England predicted to miss target of becoming smoke-free by 2030 | Society

The government is expected to miss its targetof England being smoke-free by 2030 because so many poorer people are still using cigarettes, Cancer Research UK (CRUK) has warned.

Matt Hancock, the health secretary, set that ambition in last year’s green paper on health prevention which spelled out his determination to “finish the job” of eradicating smoking, including an ultimatum for industry to make smoked tobacco obsolete by 2030.

However, persistently high rates of smoking in more deprived areas means that on current trends England will not be smoke-free until 2037, seven years later than hoped, CRUK said in a report on Tuesday.

Smoking prevalence has fallen significantly in recent years. Overall, 14% of adults in England now light up, according to figures from the most recent annual population survey. Smoke-free status is defined as when just 5% of adults use tobacco.

Smoking remains the biggest cause of preventable ill-health, such as cancer, heart attacks and stroke, killing about 115,000 people a year. It is estimated to cost the UK £11bn a year, of which £2bn is spent by the NHS.

Smoking involves stark inequalities. While just 7.6% of the best-off continue to use tobacco, the rate is almost three times higher, at 22%, among the most deprived.

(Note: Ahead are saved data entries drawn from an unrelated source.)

-- ==== Sys2Proof/Safety.lean ====
section
/-!
DEFINITION. The words claims are made in: the invariant of the state (R51, R64), terminal status
(R42), what a step never changes, and what a run that is not refused is.
-/

namespace Sys2Proof.Machine

/-- The address window of MAP_TAG starts here (R64). -/
def State.tagLow (s : State) : Nat := s.params.mapTag.toNat * 2 ^ 24

/-- Constraints on the regions (R51, R64): the code origin is above 4, the tag is not 0, and the
tag window is disjoint from the stack region and from the code region. -/
def State.regionsOk (s : State) : Bool :=
  decide (4 < s.image.codeOrigin.toNat) &&
  s.params.mapTag != 0 &&
  (decide (s.image.codeOrigin.toNat ≤ s.tagLow) || decide (s.tagLow + 2 ^ 24 ≤ 5)) &&
  (decide (s.image.codeOrigin.toNat + s.image.size ≤ s.tagLow) ||
    decide (s.tagLow + 2 ^ 24 ≤ s.image.codeOrigin.toNat))

/-- An active slot is at most 0x10000 bytes long and stands at its own base (R47). -/
def State.slotsOk (s : State) : Bool :=
  (List.finRange 16).all fun k =>
    let sl := s.slots[k]
    !sl.active || (decide (sl.size ≤ 0x10000) && sl.base == slotBase s.params.mapTag k)

/-- Each byte store is in canonical form, and lists no byte beyond the buffer it stands for. -/
def State.storesOk (s : State) : Bool :=
  s.stack.wf && s.image.code.wf && s.hostMem.wf &&
  s.stack.all (fun c => c.1 < s.image.codeOrigin.toNat) &&
  s.image.code.all (fun c => c.1 < s.image.size)

/-- While the sticky flag is set the status is exactly NATIVE (R271, R272). -/
def State.faultOk (s : State) : Bool := !s.fault || s.status == StatusBit.mask .native

/-- The invariant of the machine. -/
abbrev State.Inv (s : State) : Prop :=
  s.regionsOk = true ∧ s.slotsOk = true ∧ s.storesOk = true ∧ s.faultOk = true

/-- Status is terminal: the host stops stepping (R42). -/
def State.terminal (s : State) : Bool := s.hasStatus .native

/-- The state that no instruction, hook or fault changes: the sizes and origins of the image and its
symbols, the slot table, the hooks, the inputs of a step, the echo configuration and the parameters
(R46 to R48, R195). -/
structure State.SameFrame (s t : State) : Prop where
  image    : t.image = { s.image with code := t.image.code }
  slots    : t.slots = s.slots
  hooks    : t.hooks = s.hooks
  execEn   : t.execEn = s.execEn
  echoEn   : t.echoEn = s.echoEn
  echoCfg  : t.echoCfg = s.echoCfg
  params   : t.params = s.params

/-- Every byte of storage is unchanged. -/
def State.SameBytes (s t : State) : Prop := ∀ p : Place, t.readPlace p = s.readPlace p

/-- Every byte of storage is unchanged but `n` bytes from a place upward. -/
def State.SameBytesBut (s t : State) (q : Place) (n : Nat) : Prop :=
  ∀ p : Place, ¬(p.bank = q.bank ∧ q.index ≤ p.index ∧ p.index < q.index + n) →
    t.readPlace p = s.readPlace p

/-- Every integer register but one is unchanged. -/
def State.SameXBut (s t : State) (rd : Reg) : Prop := ∀ r : Reg, r ≠ rd → t.readX r = s.readX r

/-- Every float cell but one is unchanged, whole. -/
def State.SameFBut (s t : State) (rd : Reg) : Prop := ∀ r : Reg, r ≠ rd → t.readFD r = s.readFD r

/-- The hook an instruction calls, if it is one that calls a hook (R197 to R202). -/
def hookOf : Instr → Option HookKind
  | .ecall => some .ecall
  | .ebreak => some .ebreak
  | .atomicGroup _ _ _ _ _ => some .atomic
  | .bitmanipGroup _ => some .bitmanip
  | _ => none

/-- Is an instruction a conditional branch. -/
def isBranch : Instr → Bool
  | .beq _ _ _ | .bne _ _ _ | .blt _ _ _ | .bge _ _ _ | .bltu _ _ _ | .bgeu _ _ _ => true
  | _ => false

/-- Where an instruction transfers control to, if it does in this state: a branch whose condition
holds, JAL, JALR (R182 to R189, R191). -/
def State.transferOf (s : State) : Instr → Option Word
  | .beq rs1 rs2 off => if s.readX rs1 = s.readX rs2 then some (s.pc + off.signExtend 32) else none
  | .bne rs1 rs2 off => if s.readX rs1 ≠ s.readX rs2 then some (s.pc + off.signExtend 32) else none
  | .blt rs1 rs2 off =>
    if (s.readX rs1).toInt < (s.readX rs2).toInt then some (s.pc + off.signExtend 32) else none
  | .bge rs1 rs2 off =>
    if (s.readX rs1).toInt ≥ (s.readX rs2).toInt then some (s.pc + off.signExtend 32) else none
  | .bltu rs1 rs2 off =>
    if (s.readX rs1).toNat < (s.readX rs2).toNat then some (s.pc + off.signExtend 32) else none
  | .bgeu rs1 rs2 off =>
    if (s.readX rs1).toNat ≥ (s.readX rs2).toNat then some (s.pc + off.signExtend 32) else none
  | .jal _ off => some (s.pc + off.signExtend 32)
  | .jalr _ rs1 imm => some (s.readX rs1 + imm.signExtend 32)
  | _ => none

/-- The `funct7`, `rs2`, `funct3` combinations of OP-FP that R206 and R243 to R262 give a meaning. -/
def opFpAccepted (f7 : BitVec 7) (rs2 : BitVec 5) (f3 : BitVec 3) : Bool :=
  (f7 ∈ [0b0000000, 0b0000100, 0b0001000, 0b0001100, 0b0000001, 0b0000101, 0b0001001, 0b0001101]) ||
  (f7 ∈ [0b0101100, 0b0101101, 0b0100001] && rs2 == 0) ||
  (f7 == 0b0100000 && rs2 == 1) ||
  (f7 ∈ [0b0010000, 0b0010001, 0b1010000, 0b1010001] && f3 ∈ [0b000, 0b001, 0b010]) ||
  (f7 ∈ [0b0010100, 0b0010101] && f3 ∈ [0b000, 0b001]) ||
  (f7 ∈ [0b1100000, 0b1100001, 0b1101000, 0b1101001] && rs2 ∈ [0, 1]) ||
  (f7 ∈ [0b1110000, 0b1111000] && rs2 == 0 && f3 == 0b000) ||
  (f7 == 0b1110001 && rs2 == 0 && f3 == 0b001)

/-- What every completed instruction that transfers no control does beside its own effect: `pc + 4`,
the counter plus one, status and the sticky flag as they were (R190, R44). -/
structure State.Advanced (s t : State) : Prop where
  pc      : t.pc = s.pc + 4
  counter : t.counter = s.counter + 1
  status  : t.status = s.status
  fault   : t.fault = s.fault
  frame   : s.SameFrame t

/-- `if rd != 0: x[rd] <- v` and nothing else but the advance: register 0 keeps its value, every
other register, every float cell and every byte of storage is unchanged (R31). -/
structure State.WroteX (s t : State) (rd : Reg) (v : Word) : Prop where
  advanced : s.Advanced t
  value    : t.readX rd = if rd = 0 then s.readX 0 else v
  others   : s.SameXBut t rd
  floats   : t.f = s.f
  bytes    : s.SameBytes t

/-- `fS[rd] <- v` and nothing else but the advance: bits 63..32 of the cell, every other cell, every
integer register and every byte of storage are unchanged (R35, R36). -/
structure State.WroteFS (s t : State) (rd : Reg) (v : Word) : Prop where
  advanced : s.Advanced t
  low      : t.readFS rd = v
  high     : (t.readFD rd).extractLsb' 32 32 = (s.readFD rd).extractLsb' 32 32
  others   : s.SameFBut t rd
  ints     : t.x = s.x
  bytes    : s.SameBytes t

/-- A float result is written: the pattern, or some NaN pattern where the IEEE result is a NaN
(NAN_RESULT, R205). -/
def State.WroteFloat (s t : State) (rd : Reg) (r : Option Word) : Prop :=
  ∃ v, (match r with | some w => v = w | none => isNaN v = true) ∧ s.WroteFS t rd v

/-- Bytes are stored from a place upward and nothing else happens but the advance. -/
structure State.StoredAt (s t : State) (q : Place) (bs : List Byte) : Prop where
  advanced : s.Advanced t
  stored   : ∀ i (h : i < bs.length), t.readPlace ⟨q.bank, q.index + i⟩ = bs[i]
  others   : s.SameBytesBut t q bs.length
  ints     : t.x = s.x
  floats   : t.f = s.f

/-- The pattern that the exact value `num / den`, in units of 2^-149, rounds to (R205): never a NaN;
an infinity exactly from half a unit in the last place above the largest finite magnitude; of the
sign of the value; if finite, no farther from the value than any finite pattern, subnormals
included, and even where a pattern of another value is as near. -/
structure NearestPattern (r : Word) (num : Int) (den : Nat) : Prop where
  notNaN  : isNaN r = false
  inf     : isInf r = true ↔ (2 ^ 25 - 1) * 2 ^ 253 * den ≤ 2 * num.natAbs
  sign    : num ≠ 0 → (f32Sign r = true ↔ num < 0)
  nearest : isInf r = false → ∀ c : Word, isNaN c = false → isInf c = false →
    (f32Val r * den - num).natAbs ≤ (f32Val c * den - num).natAbs
  even    : isInf r = false → ∀ c : Word, isNaN c = false → isInf c = false →
    f32Val c ≠ f32Val r → (f32Val r * den - num).natAbs = (f32Val c * den - num).natAbs →
    r.toNat % 2 = 0

/-- The integer that the value of a finite pattern rounds to in a direction (F2I_ROUND, R219; the
directions are those of log entry 9): `v` is the value in units of 2^-149, `one` of which make 1. -/
def RoundsToInteger (mode : Rounding) (v : Int) (n : Int) : Prop :=
  let one : Int := 2 ^ 149
  match mode with
  | .nearestEven => 2 * (n * one - v).natAbs ≤ 2 ^ 149 ∧ (2 * (n * one - v).natAbs = 2 ^ 149 → n % 2 = 0)
  | .towardZero => n.natAbs * 2 ^ 149 ≤ v.natAbs ∧ (n * one - v).natAbs < 2 ^ 149
  | .down => n * one ≤ v ∧ v < (n + 1) * one
  | .up => (n - 1) * one < v ∧ v ≤ n * one
  | .nearestAway => 2 * (n * one - v).natAbs ≤ 2 ^ 149 ∧
    (2 * (n * one - v).natAbs = 2 ^ 149 → v.natAbs < n.natAbs * 2 ^ 149)

/-- A run of `n` steps that no refusal ends. -/
def State.RunsFor (s : State) (n : Nat) : Prop := ∃ t, Host.Core.run Sys2Proof.core n s = .next t

end Sys2Proof.Machine
end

Projections undertaken by CRUK show that it will take a further 20 years to get smoking down to 5% in England’s poorest communities. While prevalence is expected to fall to that level among the richest by 2025, it will take until 2045 to achieve the same rate among the most deprived.

Dr Katrina Brown, the charity’s statistics manager and co-author of the report, said: “Our modelling suggests that if the 2020 target is achieved, there could be 3.4 million fewer smokers in England compared to today.

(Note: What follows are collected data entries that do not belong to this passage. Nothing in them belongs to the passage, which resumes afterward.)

/-- In every state with canonical stores, where the access at x[rs1] + imm has a place q of storage,
the store completes: its bytes, least significant first, stand from q upward, every byte of
storage outside them is unchanged, no register, float cell, status bit or flag changes, pc goes up
by 4 and the counter by one. The spec marks as its own choice or inference: R170 (D38); R67 (D2).
(From R170, R176, R177, R178, R208, R67.) -/
def Obligations.StoreResults : Prop :=
  ∀ (s : State) (rs1 rs2 : Reg) (imm : BitVec 12), s.storesOk = true →
  encode (.sb rs1 rs2 imm) = imm.extractLsb' 5 7 ++ regBits rs2 ++ regBits rs1 ++ 0b000#3 ++ imm.extractLsb' 0 5 ++ 0b0100011#7 ∧
  (∀ q, s.accessPlace (s.readX rs1 + imm.signExtend 32) 1 = .done q →
    ∃ t, exec (.sb rs1 rs2 imm) s = .next t ∧ s.StoredAt t q (leBytes 1 ((s.readX rs2).extractLsb' 0 8))) ∧
  encode (.sh rs1 rs2 imm) = imm.extractLsb' 5 7 ++ regBits rs2 ++ regBits rs1 ++ 0b001#3 ++ imm.extractLsb' 0 5 ++ 0b0100011#7 ∧
  (∀ q, s.accessPlace (s.readX rs1 + imm.signExtend 32) 2 = .done q →
    ∃ t, exec (.sh rs1 rs2 imm) s = .next t ∧ s.StoredAt t q (leBytes 2 ((s.readX rs2).extractLsb' 0 16))) ∧
  encode (.sw rs1 rs2 imm) = imm.extractLsb' 5 7 ++ regBits rs2 ++ regBits rs1 ++ 0b010#3 ++ imm.extractLsb' 0 5 ++ 0b0100011#7 ∧
  (∀ q, s.accessPlace (s.readX rs1 + imm.signExtend 32) 4 = .done q →
    ∃ t, exec (.sw rs1 rs2 imm) s = .next t ∧ s.StoredAt t q (leBytes 4 (s.readX rs2))) ∧
  encode (.fsw rs1 rs2 imm) = imm.extractLsb' 5 7 ++ regBits rs2 ++ regBits rs1 ++ 0b010#3 ++ imm.extractLsb' 0 5 ++ 0b0100111#7 ∧
  (∀ q, s.accessPlace (s.readX rs1 + imm.signExtend 32) 4 = .done q →
    ∃ t, exec (.fsw rs1 rs2 imm) s = .next t ∧ s.StoredAt t q (leBytes 4 (s.readFS rs2)))

/-- Where x[rs1] + imm does not resolve, each of the five integer loads, the three integer stores, FLW
and FSW leaves every register, float cell, byte, status bit and the fault flag unchanged, advances
pc by 4 and the counter by one. (Rules R82.) -/
def Obligations.UnresolvedAccessIsSkipped : Prop :=
  ∀ (s : State) (rd rs1 rs2 : Reg) (imm : BitVec 12),
  s.resolve (s.readX rs1 + imm.signExtend 32) = none →
  exec (.lb rd rs1 imm) s = .next { s with pc := s.pc + 4, counter := s.counter + 1 } ∧
  exec (.lh rd rs1 imm) s = .next { s with pc := s.pc + 4, counter := s.counter + 1 } ∧
  exec (.lw rd rs1 imm) s = .next { s with pc := s.pc + 4, counter := s.counter + 1 } ∧
  exec (.lbu rd rs1 imm) s = .next { s with pc := s.pc + 4, counter := s.counter + 1 } ∧
  exec (.lhu rd rs1 imm) s = .next { s with pc := s.pc + 4, counter := s.counter + 1 } ∧
  exec (.sb rs1 rs2 imm) s = .next { s with pc := s.pc + 4, counter := s.counter + 1 } ∧
  exec (.sh rs1 rs2 imm) s = .next { s with pc := s.pc + 4, counter := s.counter + 1 } ∧
  exec (.sw rs1 rs2 imm) s = .next { s with pc := s.pc + 4, counter := s.counter + 1 } ∧
  exec (.flw rd rs1 imm) s = .next { s with pc := s.pc + 4, counter := s.counter + 1 } ∧
  exec (.fsw rs1 rs2 imm) s = .next { s with pc := s.pc + 4, counter := s.counter + 1 }

/-- The resolver is applied to the first byte: where it resolves, a halfword or word access with fewer
bytes left than it needs is refused as accessOverrun, one with enough completes, and a byte access
always completes. The spec marks as its own choice or inference: R62 (D4). (From R62.) -/
def Obligations.OverrunIsRefused : Prop :=
  ∀ (s : State) (rd rs1 rs2 : Reg) (imm : BitVec 12) (v : View),
  s.resolve (s.readX rs1 + imm.signExtend 32) = some v →
  (v.len < 2 → exec (.lh rd rs1 imm) s = .refused .accessOverrun) ∧ (2 ≤ v.len → ∃ t, exec (.lh rd rs1 imm) s = .next t) ∧
  (v.len < 2 → exec (.lhu rd rs1 imm) s = .refused .accessOverrun) ∧ (2 ≤ v.len → ∃ t, exec (.lhu rd rs1 imm) s = .next t) ∧
  (v.len < 2 → exec (.sh rs1 rs2 imm) s = .refused .accessOverrun) ∧ (2 ≤ v.len → ∃ t, exec (.sh rs1 rs2 imm) s = .next t) ∧
  (v.len < 4 → exec (.lw rd rs1 imm) s = .refused .accessOverrun) ∧ (4 ≤ v.len → ∃ t, exec (.lw rd rs1 imm) s = .next t) ∧
  (v.len < 4 → exec (.sw rs1 rs2 imm) s = .refused .accessOverrun) ∧ (4 ≤ v.len → ∃ t, exec (.sw rs1 rs2 imm) s = .next t) ∧
  (v.len < 4 → exec (.flw rd rs1 imm) s = .refused .accessOverrun) ∧ (4 ≤ v.len → ∃ t, exec (.flw rd rs1 imm) s = .next t) ∧
  (v.len < 4 → exec (.fsw rs1 rs2 imm) s = .refused .accessOverrun) ∧ (4 ≤ v.len → ∃ t, exec (.fsw rs1 rs2 imm) s = .next t) ∧
  (∃ t, exec (.lb rd rs1 imm) s = .next t) ∧
  (∃ t, exec (.lbu rd rs1 imm) s = .next t) ∧
  (∃ t, exec (.sb rs1 rs2 imm) s = .next t)

/-- MODEL'S CHOICE, log entry 14: R241 and R242 refuse FLD and FSD and name two candidates; the model
executes the one its parameter selects. Candidate (a) changes only pc and the counter; candidate
(b) moves 64 bits between memory and the whole float cell, skips an unresolved address, and is
refused on an overrun of 8 bytes. The spec marks as its own choice or inference: R241 (D27); R242
(D27). (From R241, R242, 46_float_double.md.) -/
def Obligations.FldFsdFollowTheirParameter : Prop :=
  ∀ (s : State) (rd rs1 rs2 : Reg) (imm : BitVec 12),
  (s.params.fldFsd = .stub →
    exec (.fld rd rs1 imm) s = .next { s with pc := s.pc + 4, counter := s.counter + 1 } ∧
    exec (.fsd rs1 rs2 imm) s = .next { s with pc := s.pc + 4, counter := s.counter + 1 }) ∧
  (s.params.fldFsd = .move64 →
    (∀ v, s.memRead (s.readX rs1 + imm.signExtend 32) 8 = .done v → ∃ t, exec (.fld rd rs1 imm) s = .next t ∧
      s.Advanced t ∧ t.readFD rd = v ∧ s.SameFBut t rd ∧ t.x = s.x ∧ s.SameBytes t) ∧
    (∀ q, s.accessPlace (s.readX rs1 + imm.signExtend 32) 8 = .done q → s.storesOk = true →
      ∃ t, exec (.fsd rs1 rs2 imm) s = .next t ∧ s.StoredAt t q (leBytes 8 (s.readFD rs2))) ∧
    (s.resolve (s.readX rs1 + imm.signExtend 32) = none →
      exec (.fld rd rs1 imm) s = .next { s with pc := s.pc + 4, counter := s.counter + 1 } ∧
      exec (.fsd rs1 rs2 imm) s = .next { s with pc := s.pc + 4, counter := s.counter + 1 }) ∧
    (∀ v, s.resolve (s.readX rs1 + imm.signExtend 32) = some v → v.len < 8 →
      exec (.fld rd rs1 imm) s = .refused .accessOverrun ∧
      exec (.fsd rs1 rs2 imm) s = .refused .accessOverrun))

/-- In every state a branch whose condition on x[rs1] and x[rs2] holds sets BRANCH_TAKEN, goes to pc +
imm_SB and sets NATIVE as well if that is NATIVE_PC; one whose condition does not hold only
advances pc by 4; the counter goes up by one and nothing else changes; the words are the SB
format. (Rules R181, R182, R183, R184, R185, R186, R187.) -/
def Obligations.Branches : Prop :=
  ∀ (s : State) (rs1 rs2 : Reg) (off : BitVec 13),
  let target := s.pc + off.signExtend 32
  let native : Status := if target = s.params.nativePc then 0b00001 else 0
  let taken := { s with pc := target, counter := s.counter + 1, status := s.status ||| 0b10000 ||| native }
  encode (.beq rs1 rs2 off) = off.extractLsb' 12 1 ++ off.extractLsb' 5 6 ++ regBits rs2 ++ regBits rs1 ++ 0b000#3 ++ off.extractLsb' 1 4 ++ off.extractLsb' 11 1 ++ 0b1100011#7 ∧
  (s.readX rs1 = s.readX rs2 → exec (.beq rs1 rs2 off) s = .next taken) ∧
  (¬(s.readX rs1 = s.readX rs2) → exec (.beq rs1 rs2 off) s = .next { s with pc := s.pc + 4, counter := s.counter + 1 }) ∧
  encode (.bne rs1 rs2 off) = off.extractLsb' 12 1 ++ off.extractLsb' 5 6 ++ regBits rs2 ++ regBits rs1 ++ 0b001#3 ++ off.extractLsb' 1 4 ++ off.extractLsb' 11 1 ++ 0b1100011#7 ∧
  (s.readX rs1 ≠ s.readX rs2 → exec (.bne rs1 rs2 off) s = .next taken) ∧
  (¬(s.readX rs1 ≠ s.readX rs2) → exec (.bne rs1 rs2 off) s = .next { s with pc := s.pc + 4, counter := s.counter + 1 }) ∧
  encode (.blt rs1 rs2 off) = off.extractLsb' 12 1 ++ off.extractLsb' 5 6 ++ regBits rs2 ++ regBits rs1 ++ 0b100#3 ++ off.extractLsb' 1 4 ++ off.extractLsb' 11 1 ++ 0b1100011#7 ∧
  ((s.readX rs1).toInt < (s.readX rs2).toInt → exec (.blt rs1 rs2 off) s = .next taken) ∧
  (¬((s.readX rs1).toInt < (s.readX rs2).toInt) → exec (.blt rs1 rs2 off) s = .next { s with pc := s.pc + 4, counter := s.counter + 1 }) ∧
  encode (.bge rs1 rs2 off) = off.extractLsb' 12 1 ++ off.extractLsb' 5 6 ++ regBits rs2 ++ regBits rs1 ++ 0b101#3 ++ off.extractLsb' 1 4 ++ off.extractLsb' 11 1 ++ 0b1100011#7 ∧
  ((s.readX rs1).toInt ≥ (s.readX rs2).toInt → exec (.bge rs1 rs2 off) s = .next taken) ∧
  (¬((s.readX rs1).toInt ≥ (s.readX rs2).toInt) → exec (.bge rs1 rs2 off) s = .next { s with pc := s.pc + 4, counter := s.counter + 1 }) ∧
  encode (.bltu rs1 rs2 off) = off.extractLsb' 12 1 ++ off.extractLsb' 5 6 ++ regBits rs2 ++ regBits rs1 ++ 0b110#3 ++ off.extractLsb' 1 4 ++ off.extractLsb' 11 1 ++ 0b1100011#7 ∧
  ((s.readX rs1).toNat < (s.readX rs2).toNat → exec (.bltu rs1 rs2 off) s = .next taken) ∧
  (¬((s.readX rs1).toNat < (s.readX rs2).toNat) → exec (.bltu rs1 rs2 off) s = .next { s with pc := s.pc + 4, counter := s.counter + 1 }) ∧
  encode (.bgeu rs1 rs2 off) = off.extractLsb' 12 1 ++ off.extractLsb' 5 6 ++ regBits rs2 ++ regBits rs1 ++ 0b111#3 ++ off.extractLsb' 1 4 ++ off.extractLsb' 11 1 ++ 0b1100011#7 ∧
  ((s.readX rs1).toNat ≥ (s.readX rs2).toNat → exec (.bgeu rs1 rs2 off) s = .next taken) ∧
  (¬((s.readX rs1).toNat ≥ (s.readX rs2).toNat) → exec (.bgeu rs1 rs2 off) s = .next { s with pc := s.pc + 4, counter := s.counter + 1 })

/-- In every state JAL writes pc + 4 to x[rd] unless rd is 0, whatever the target; sets status JAL,
and NATIVE if the target is NATIVE_PC; leaves pc at pc + imm_UJ; the counter goes up by one and
nothing else changes; the word is the UJ format. The spec marks as its own choice or inference:
R188 (D10). (From R188.) -/
def Obligations.JumpAndLink : Prop :=
  ∀ (s : State) (rd : Reg) (off : BitVec 21),
  let target := s.pc + off.signExtend 32
  encode (.jal rd off) = off.extractLsb' 20 1 ++ off.extractLsb' 1 10 ++ off.extractLsb' 11 1 ++ off.extractLsb' 12 8 ++ regBits rd ++ 0b1101111#7 ∧
  ∃ t, exec (.jal rd off) s = .next t ∧ t.pc = target ∧ t.counter = s.counter + 1 ∧
    t.status = s.status ||| 0b00010 ||| (if target = s.params.nativePc then 0b00001 else 0) ∧
    t.readX rd = (if rd = 0 then s.readX 0 else s.pc + 4) ∧ s.SameXBut t rd ∧ t.f = s.f ∧
    s.SameBytes t ∧ t.fault = s.fault ∧ s.SameFrame t

/-- In every state JALR takes the target x[rs1] + imm from the registers before the link, also when rd
= rs1; writes pc + 4 to x[rd] unless rd is 0; sets JALR, RET exactly when its word is 0x00008067,
NATIVE when the target is NATIVE_PC; leaves pc at the target with bit 0 kept; nothing else
changes; the word is the I format. The spec marks as its own choice or inference: R189 (D9, D11).
(From R189.) -/
def Obligations.JumpRegister : Prop :=
  ∀ (s : State) (rd rs1 : Reg) (imm : BitVec 12),
  let target := s.readX rs1 + imm.signExtend 32
  let ret : Status := if encode (.jalr rd rs1 imm) = 0x00008067#32 then 0b01000 else 0
  encode (.jalr rd rs1 imm) = imm ++ regBits rs1 ++ 0b000#3 ++ regBits rd ++ 0b1100111#7 ∧
  ∃ t, exec (.jalr rd rs1 imm) s = .next t ∧ t.pc = target ∧ t.counter = s.counter + 1 ∧
    t.status = s.status ||| 0b00100 ||| ret ||| (if target = s.params.nativePc then 0b00001 else 0) ∧
    t.readX rd = (if rd = 0 then s.readX 0 else s.pc + 4) ∧ s.SameXBut t rd ∧ t.f = s.f ∧
    s.SameBytes t ∧ t.fault = s.fault ∧ s.SameFrame t

/-- Where its hook is not registered, the instruction changes nothing but pc (+ 4) and the counter (+
1): no register (rd keeps its value), no memory, no status bit, no fault. ECALL is the word
0x00000073 and EBREAK 0x00100073 (decision D15); the atomic group is opcode 0x2F with the R format
fields (D16); these encodings and the group choices are followed under log entry 21. The spec
marks as its own choice or inference: R197 (D15); R198 (D15); R199 (D16); R201 (D13). (From R196,
R197, R198, R199, R201.) -/
def Obligations.AbsentHookIsANoOp : Prop :=
  ∀ (s : State) (rd rs1 rs2 : Reg) (funct3 : BitVec 3) (funct7 : BitVec 7) (w : Word),
  encode .ecall = 0x00000073 ∧
  (s.hooks.ecall = false → exec .ecall s = .next { s with pc := s.pc + 4, counter := s.counter + 1 }) ∧
  encode .ebreak = 0x00100073 ∧
  (s.hooks.ebreak = false → exec .ebreak s = .next { s with pc := s.pc + 4, counter := s.counter + 1 }) ∧
  encode (.atomicGroup rd rs1 rs2 funct3 funct7) = funct7 ++ regBits rs2 ++ regBits rs1 ++ funct3 ++ regBits rd ++ 0b0101111#7 ∧
  (s.hooks.atomic = false →
    exec (.atomicGroup rd rs1 rs2 funct3 funct7) s = .next { s with pc := s.pc + 4, counter := s.counter + 1 }) ∧
  (s.hooks.bitmanip = false → exec (.bitmanipGroup w) s = .next { s with pc := s.pc + 4, counter := s.counter + 1 })

/-- For each of the four hook instructions with its hook registered, whatever the hook does (a free
value): the step completes with pc + 4 and the counter plus one; status, the fault flag, the slot
table, the hooks, the image layout and the parameters are unchanged; and every byte of storage
that no guest address resolves to is unchanged. The spec marks as its own choice or inference:
R195 (D14); R197 (D15); R198 (D15); R199 (D16); R201 (D13). (From R195, R197, R198, R199, R201.) -/
def Obligations.PresentHookStaysInItsBounds : Prop :=
  ∀ (i : Instr) (k : HookKind) (s : State), hookOf i = some k → s.hooks.present k = true →
  ∃ t, exec i s = .next t ∧ s.Advanced t ∧
    ∀ p : Place, (∀ (a : Word) (v : View), s.resolve a = some v → s.viewPlace v ≠ p) →
      t.readPlace p = s.readPlace p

“But unless government acts to make smoking rates fall faster, we’re unlikely to reach the target,” she added.

The charity wants ministers to try to deliver the 2030 pledge by putting more money into public information campaigns to discourage smoking and stop smoking services. Both have been cut in recent years as a result of Whitehall reducing the amount of public health funding it gives local councils.

It is also urging ministers to impose a levy on tobacco firms to help pay for those measures. That would yield about £265.5m in England and £315.2m across the UK, “easily affordable” sums for an industry that makes £1.5bn a year profit, CRUK says.

Toby Green, the policy and research manager at the Royal Society for Public Health, said: “Reaching the smoke-free ambition by 2037 instead of the 2030 target may not sound like a disaster. But as this new analysis shows, the reality of this is 2 million more smokers in England a decade from now, unless we scale up our efforts.”

The Taskforce for Lung Health estimated recently that, although 1.5 million people in England quit smoking through stop smoking services between 2011 and 2019, another 904,430 would have done so if more support had been available.

CRUK’s analysis also found that Scotland, Wales and Northern Ireland will not be smoke-free until after 2050, 2037 and the late 2040s respectively.

A Department of Health and Social Care spokesperson said: “Smoking rates are at their lowest since records began and robust government action, including plain packaging and awareness campaigns, are driving us towards our ambition to be a smoke-free society by 2030.

“We are a global leader in tobacco control and prevention remains at the heart of our NHS long-term plan. We are supporting local authorities with £3bn funding this financial year to spend on public health services, including stop-smoking services.”